Germany and France at odds as euro falls
EU leaders sought to advance a new plan to stimulate economic growth as Germany and France laid out opposing strategies to tackle the debt crisis, raising fresh questions about Europe’s ability to overcome the debacle.
At an emergency summit last night in Brussels, the leaders were introduced to the new French president, François Hollande, and Greek caretaker premier Panagiotis Pikrammenos.
Mr Hollande said he raised the possibility of introducing eurobonds with a common euro zone guarantee as well as the granting of new powers to the European Stability Mechanism bailout fund to directly rescue banks.
He insisted he was not alone in backing eurobonds, long resisted by Dr Merkel, but recognised tough opposition to the notion from leaders he did not name.
“I noted that a number of countries were totally hostile, others considered this in the long term and yet other countries considered that it could be feasible at a closer date,” he said shortly before 2am this morning.
“It is not for me to speak on behalf of Germany but what I noted is that Mrs Merkel does not consider eurobonds to be an element of growth but as a long-term integration perspective.”
For her part, the chancellor said there was a difference of opinion on this topic but said the discussion was very balanced.
“We spoke differently about eurobonds.
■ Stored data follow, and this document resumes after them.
-- ==== Sys2Proof/Machine/Snapshot.lean ====
section
/-! DEFINITION. Snapshot construction at START, one definition per computed register (R160 to R176). -/

namespace Sys2Proof.Machine

/-- Byte 1, centiseconds: live, halted or not (R162). -/
def State.snapshotCentiseconds (s : State) : Byte := getCentisecond s.host.cs true

/-- Byte 2, seconds of the time `t` (R163). -/
def State.snapshotSeconds (s : State) (t : Int) : Byte := s.timeBackend.get .second t true

/-- Byte 3, minutes (R164). -/
def State.snapshotMinutes (s : State) (t : Int) : Byte := s.timeBackend.get .minute t true

/-- Byte 4, hours in the form `am_pm` selects (R165). -/
def State.snapshotHours (s : State) (t : Int) : Byte :=
  if s.ctx.amPm then hourRegister12 (s.timeBackend.get .hourAmPm t true)
  else s.timeBackend.get .hour t true

/-- Byte 5, year and day of month (R166). -/
def State.snapshotYearDate (s : State) (t : Int) : Byte :=
  packYearDate (s.timeBackend.get .dayOfMonth t true) (s.timeBackend.get .year t false)

/-- Byte 6, weekday and month (R167). -/
def State.snapshotWeekdayMonth (s : State) (t : Int) : Byte :=
  packWeekdayMonth (s.timeBackend.get .month t true) (s.timeBackend.get .weekday t false)

/-- The sixteen bytes of `BuildSnapshot()`: every time field from one time value (R160); byte 7 is 0x00
(R168); bytes 0 and 8 to 15 are copied from `registers` (R161, R169 to R176). -/
def State.snapshot (s : State) : RegisterBlock :=
  let t := s.virtualNow
  #v[s.ctx.registers[0], s.snapshotCentiseconds, s.snapshotSeconds t, s.snapshotMinutes t,
    s.snapshotHours t, s.snapshotYearDate t, s.snapshotWeekdayMonth t, 0x00#8,
    s.ctx.registers[8], s.ctx.registers[9], s.ctx.registers[10], s.ctx.registers[11],
    s.ctx.registers[12], s.ctx.registers[13], s.ctx.registers[14], s.ctx.registers[15]]

/-- `BuildSnapshot()` (R160). -/
def State.buildSnapshot (s : State) : State := s.setSnapshot s.snapshot

end Sys2Proof.Machine
end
I said we need greater economic co-ordination in eurozone and that we see considerable difficulties when we think of the fiscal treaty what possibilities exist to shape the treaties,” she said.
On this point she was supported by European Central Bank chief Mario Draghi, who said eurobonds made sense “only when you have a fiscal union”.
Mr Draghi said the most important thing to emerge from the meeting was a “commitment to move economic and monetary union to new stages.”
He and the German and French leaders were speaking separately to reporters after a summit in which EU leaders sought to advance a new plan to stimulate economic growth.
“It was a very positive meeting with momentum palpable for leaders to produce an agenda for growth,” Taoiseach Enda Kenny said.
He said it was clear from the meeting that the treaty Irish people will be voting on next Thursday was not going to be changed and that anything agreed in respect of the growth agenda would be additional.
Officials had played down expectation of any definitive agreement on growth last night and said a deal was unlikely before the next summit, at end the end of June.
The talks came amid doubt about the place of Greece in the single currency and anxiety about the state of Spain’s stricken bank sector.
Renewed market turmoil drove the euro to its lowest level against the dollar for almost two years yesterday.
Mr Kenny, attending his tenth European summit, said the situation in Athens was a “matter of quite considerable concern”.
He also expressed a big interest in suggestions, originating from Spain, that the ESM fund be given new powers directly prop up stricken banks without the capital required going onto the national debt of the country concerned.
“This would be of interest in Ireland as the first country where the sovereign government borrowed money to recapitalise the banks,” the Taoiseach told reporters.
“Obviously it would be in Ireland’s interest and would be something we’d be exceptionally interested in.”
The EU authorities are worried that Spain will need external aid to rescue its banks but prime minister Mariano Rajoy continues to insist that Madrid will not require a bailout.
Mr Kenny held a brief bilateral meeting Mr Rajoy before the summit. “They discussed growth and all the issues surrounding that and the issue of banking in general,” the Taoiseach’s spokesman said.
The leaders also issued a short communiqué reiterating their support for Greece’s continued membership of the single currency while the country respected its bailout commitments.
“We will ensure that European structural funds and instruments are mobilised to bring Greece on a path towards growth and job creation,” they said.
“Continuing the vital reforms to restore debt sustainability, foster private investments and reinforce its institutions is the best guarantee for a more prosperous future in the euro area.
“We expect that after the elections, the new Greek government will make that choice.”
Speaking this morning, Tánaiste Eamon Gilmore said Ireland was working on being seen as different and separate to Greece. There was no "contingency plan" for Ireland in the event of Greece leaving the euro, he said. Mr Gilmore said a number of issues had been discussed at the summit which he hoped to see action on later this year.
These included the use of 'project bonds' to fund infrastructure within the EU, and the possible use of unused structural funds to tackle youth unemployment.
European Commission chief Jose Manuel Barroso said Europe should wait for the people of Greece to have their say on June 17th. “We will not let ourselves be derailed by those who want to promote speculative scenarios.”